In the same year, the 100kW/171Nm spec 1ZZ also appeared in the auto-only FWD Corolla Spacio van while the auto-only AWD version gets the detuned 92kW/161Nm engine. Japanese market Allion and Premio sedan models also debuted with a 1ZZ making 97kW/170Nm in FWD auto versions or 92kW/161Nm in auto AWD versions. The six-speed manual 2ZZ version appeared in ’02.

In 2002, the Japanese market Toyota Caldina wagon took onboard the 1ZZ-FE making 97kW/170Nm. It appears the 1ZZ version was sold with a FWD auto only. The Japanese Voltz soft-roader received the same 97kW/170Nm in the auto-only FWD, 92kW/161Nm auto-only AWD or the 140kW/180Nm 2ZZ in six-speed manual or four-speed auto FWD guise.

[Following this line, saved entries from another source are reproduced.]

/-- ENTRY_READ and TABLE_SCAN: the image, counts and revision of one record, and the tags in use in ascending order up to 24, to
the end of the table or to a bank that is UPDATING; BUSY where an UPDATING bank stands in the way. Neither evaluates a record
check or changes a record (R71 to R74). The empty body of a MALFORMED or RANGE answer is the model's choice (log entry 14). -/
def Obligations.TheTableIsRead : Prop :=
  ∀ (m : HandCell) (rest : List HandCell) (s : State), Reaches s m →
    let r := m.request
    let inUse (n : Nat) : Bool := decide ((s.record n).content.state ≠ .vacant)
    let updating (n : Nat) : Prop := s.bank (Fin.ofNat 4 (n / 1024)) = .updating
    (Takes s m rest 0x03 →
      (r.body.length ≠ 2 → Serves .entryRead s false id r .malformed []) ∧
      (∀ hi lo : Byte, r.body = [hi, lo] →
        let w := hi ++ lo
        (4094 < w.toNat → Serves .entryRead s false id r .range []) ∧
        (w.toNat ≤ 4094 → updating w.toNat → Serves .entryRead s false id r .busy []) ∧
        (w.toNat ≤ 4094 → ¬updating w.toNat →
          let c := (s.record w.toNat).content
          Serves .entryRead s false id r .ok
            (imageOf (w.setWidth 12) c ++ bytes32 c.accepted ++ bytes32 c.refused ++ [c.revision])))) ∧
    (Takes s m rest 0x04 →
      (r.body.length ≠ 2 → Serves .tableScan s false id r .malformed []) ∧
      (∀ hi lo : Byte, r.body = [hi, lo] →
        let start := (hi ++ lo).toNat
        let stuck := ∃ n, start ≤ n ∧ n < 4095 ∧ updating n ∧ ∀ k, start ≤ k → k < n → inUse k = false
        (4094 < start → Serves .tableScan s false id r .range []) ∧
        (start ≤ 4094 → stuck → Serves .tableScan s false id r .busy []) ∧
        (start ≤ 4094 → ¬stuck →
          ∃ next, start < next ∧ next ≤ 4095 ∧
            let tags := (List.range' start (next - start)).filter inUse
            (∀ k, start ≤ k → k < next → ¬updating k) ∧ tags.length ≤ 24 ∧
            (tags.length = 24 → inUse (next - 1) = true) ∧
            (tags.length < 24 → next = 4095 ∨ next % 1024 = 0 ∧ updating next) ∧
            Serves .tableScan s false id r .ok (natBytes16 next ++ tags.flatMap natBytes16))))

/-- NODE_SET: a selected field out of range is answered RANGE with its mask bit and changes nothing; otherwise every selected
setting changes, and a selected destination is told to the Notice Unit, which stops with its ack timer and its flag cleared,
resends the AWAITING entry or sends the oldest, as its delivery state afterwards shows (R154, R181, R182, R185). The
empty body of MALFORMED is the model's choice (log entry 14). -/
def Obligations.NodeSetChangesTheSettings : Prop :=
  ∀ (m : HandCell) (rest : List HandCell) (s : State), Takes s m rest 0x10 → Reaches s m →
    let r := m.request
    (r.body.length ≠ 7 → Serves .nodeSet s true id r .malformed []) ∧
    ∀ mask act hop dest a1 a0 period : Byte, r.body = [mask, act, hop, dest, a1, a0, period] →
      let ack := a1 ++ a0
      let bad (k : Fin 5) : Prop :=
        mask.getLsbD k.val = true ∧
        match k with
        | 0 => 1 < act.toNat
        | 1 => hop.toNat = 0 ∨ 15 < hop.toNat
        | 2 => dest = 254 ∧ s.agent.lmgt = false
        | 3 => ack.toNat < 10 ∨ 1000 < ack.toNat
        | 4 => period = 0
      let x := s.agent.settings
      let settings : Settings :=
        { unknownTag := if mask.getLsbD 0 = true then (if act = 0 then .pass else .sink) else x.unknownTag
          hopLimit := if mask.getLsbD 1 = true then hop.setWidth 4 else x.hopLimit
          destination :=
            if mask.getLsbD 2 = true then
              (if dest = 255 then none else if dest = 254 then some .localMgr else some (.trunk dest))
            else x.destination
          ackTimeout := if mask.getLsbD 3 = true then ack else x.ackTimeout
          leasePeriod := if mask.getLsbD 4 = true then period else x.leasePeriod }
      let set (u : State) : State := { u with agent := { u.agent with settings := settings } }
      let told (u : State) : State := { set u with notices := { u.notices with unreachable := false } }
      let leaves (n : Notices) : Prop := ∃ t, exec .nodeSet s = .next t ∧ t.notices = n
      let body : List Byte :=
        [match settings.unknownTag with | .pass => 0 | .sink => 1, settings.hopLimit.setWidth 8,
          originCode settings.destination] ++ bytes16 settings.ackTimeout ++ [settings.leasePeriod]
      (∀ k : Fin 5, bad k → (∀ j, j < k → ¬bad j) → Serves .nodeSet s true id r .range [BitVec.ofNat 8 k.val]) ∧
      ((∀ k, ¬bad k) →
        (mask.getLsbD 2 = false → Serves .nodeSet s true set r .ok body) ∧
        (mask.getLsbD 2 = true →
          (settings.destination = none →
            Serves .nodeSet s true
              (fun u => { set u with notices := { u.notices with unreachable := false, ackTimer := none } }) r .ok body ∧
            leaves { s.notices with unreachable := false, ackTimer := none }) ∧
          (∀ o, settings.destination = some o →
            (∀ e, s.notices.queue.head? = some e → e.awaiting = true →
              Serves .nodeSet s true (fun u => (told u).resendNotice o e 0) r .ok body ∧
              leaves { s.notices with unreachable := false, retry := 0, ackTimer := some settings.ackTimeout }) ∧
            (∀ e es, s.notices.queue = e :: es → e.awaiting = false →
              Serves .nodeSet s true (fun u => (told u).sendOldest) r .ok body ∧
              leaves
                { s.notices with
                  queue := { e with awaiting := true } :: es
                  unreachable := false
                  retry := 0
                  ackTimer := some settings.ackTimeout }) ∧
            (s.notices.queue = [] →
              Serves .nodeSet s true told r .ok body ∧ leaves { s.notices with unreachable := false }))))
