/-! ### notePast -/

@[simp] theorem State.notePast_held (o : Origin) (q : BitVec 16) (a : Bool) : (s.notePast o q a).held = s.held := rfl
@[simp] theorem State.notePast_nodeState (o : Origin) (q : BitVec 16) (a : Bool) :
    (s.notePast o q a).nodeState = s.nodeState := rfl
@[simp] theorem State.notePast_tin (o : Origin) (q : BitVec 16) (a : Bool) : (s.notePast o q a).tin = s.tin := rfl
@[simp] theorem State.notePast_rx (o : Origin) (q : BitVec 16) (a : Bool) : (s.notePast o q a).rx = s.rx := rfl
@[simp] theorem State.notePast_table (o : Origin) (q : BitVec 16) (a : Bool) : (s.notePast o q a).table = s.table := rfl
@[simp] theorem State.notePast_banks (o : Origin) (q : BitVec 16) (a : Bool) : (s.notePast o q a).banks = s.banks := rfl
@[simp] theorem State.notePast_clearNext (o : Origin) (q : BitVec 16) (a : Bool) :
    (s.notePast o q a).clearNext = s.clearNext := rfl
@[simp] theorem State.notePast_steer (o : Origin) (q : BitVec 16) (a : Bool) : (s.notePast o q a).steer = s.steer := rfl
@[simp] theorem State.notePast_batch (o : Origin) (q : BitVec 16) (a : Bool) : (s.notePast o q a).batch = s.batch := rfl
@[simp] theorem State.notePast_queues (o : Origin) (q : BitVec 16) (a : Bool) : (s.notePast o q a).queues = s.queues := rfl
@[simp] theorem State.notePast_rotation (o : Origin) (q : BitVec 16) (a : Bool) :
    (s.notePast o q a).rotation = s.rotation := rfl
@[simp] theorem State.notePast_sched (o : Origin) (q : BitVec 16) (a : Bool) : (s.notePast o q a).sched = s.sched := rfl
@[simp] theorem State.notePast_tout (o : Origin) (q : BitVec 16) (a : Bool) : (s.notePast o q a).tout = s.tout := rfl
@[simp] theorem State.notePast_ports (o : Origin) (q : BitVec 16) (a : Bool) : (s.notePast o q a).ports = s.ports := rfl
@[simp] theorem State.notePast_agentCtr (o : Origin) (q : BitVec 16) (a : Bool) :
    (s.notePast o q a).agentCtr = s.agentCtr := rfl
@[simp] theorem State.notePast_lease (o : Origin) (q : BitVec 16) (a : Bool) : (s.notePast o q a).lease = s.lease := rfl
@[simp] theorem State.notePast_notices (o : Origin) (q : BitVec 16) (a : Bool) :
    (s.notePast o q a).notices = s.notices := rfl
@[simp] theorem State.notePast_noticeCtr (o : Origin) (q : BitVec 16) (a : Bool) :
    (s.notePast o q a).noticeCtr = s.noticeCtr := rfl
@[simp] theorem State.notePast_handed (o : Origin) (q : BitVec 16) (a : Bool) : (s.notePast o q a).handed = s.handed := rfl
@[simp] theorem State.notePast_draws (o : Origin) (q : BitVec 16) (a : Bool) : (s.notePast o q a).draws = s.draws := rfl
@[simp] theorem State.notePast_pending (o : Origin) (q : BitVec 16) (a : Bool) :
    (s.notePast o q a).pending = s.pending := rfl
@[simp] theorem State.notePast_agent_address (o : Origin) (q : BitVec 16) (a : Bool) :
    (s.notePast o q a).agent.address = s.agent.address := rfl
@[simp] theorem State.notePast_agent_unitNumber (o : Origin) (q : BitVec 16) (a : Bool) :
    (s.notePast o q a).agent.unitNumber = s.agent.unitNumber := rfl
@[simp] theorem State.notePast_agent_lmgt (o : Origin) (q : BitVec 16) (a : Bool) :
    (s.notePast o q a).agent.lmgt = s.agent.lmgt := rfl
@[simp] theorem State.notePast_agent_settings (o : Origin) (q : BitVec 16) (a : Bool) :
    (s.notePast o q a).agent.settings = s.agent.settings := rfl
@[simp] theorem State.notePast_agent_origins (o : Origin) (q : BitVec 16) (a : Bool) :
    (s.notePast o q a).agent.origins = s.agent.origins := rfl
@[simp] theorem State.notePast_agent_hands (o : Origin) (q : BitVec 16) (a : Bool) :
    (s.notePast o q a).agent.hands = s.agent.hands := rfl
@[simp] theorem State.notePast_agent_past (o : Origin) (q : BitVec 16) (a : Bool) :
    (s.notePast o q a).agent.past =
      let first : OriginPast := { origin := o, latest := q, since := [], anew := [], reset := none }
      ((if s.agent.past.any fun p => decide (p.origin = o) then [] else [first]) ++ s.agent.past).map fun p =>
        if p.origin = o then p.noted q a else p := rfl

In Australia, the 1ZZ-FE was introduced in the ZZT231R (current shape) Celica SX and ZR which appeared in ’99. Interestingly, local Celicas come standard with the high output 2ZZ-GE which is listed at 140kW/180Nm (identical to the Japanese version). The lower output 1ZZ-FE didn’t appear until the late ’00 release of the ZZW30R MR2. The local MR2 is rated at 103kW/170Nm (just 1Nm less than the Japanese version) and comes standard with a five-speed manual which is clutchless. The next application for the 1ZZ-FE was in the late ’01 release ZZE112 Corolla range. All locally delivered examples (sedan, hatch and wagon) come in front-wheel-drive with the choice of manual or auto. Power is 100kW and there’s 171Nm of torque (again, identical to the Japanese equivalent). A Sportivo version of the Corolla hatch was then released with the 2ZZ-GE which is, curiously, listed at 141kW – 1kW more than any other version. These were sold with a six-speed manual only. These are quite a rare beast.

So what to make of all this info? Well, clearly, the 2ZZ-GE is the hot pick – we’ve seen ‘em converted into the Japanese MR-S and the result is spectacular. Unfortunately, the 2ZZ was never offered with AWD but that’s not a total loss because its very linear rate of torque delivery helps maintain traction. Oh, and be aware that the auto versions are much slower than the manuals. So stop snoozin’ and get ZZin’!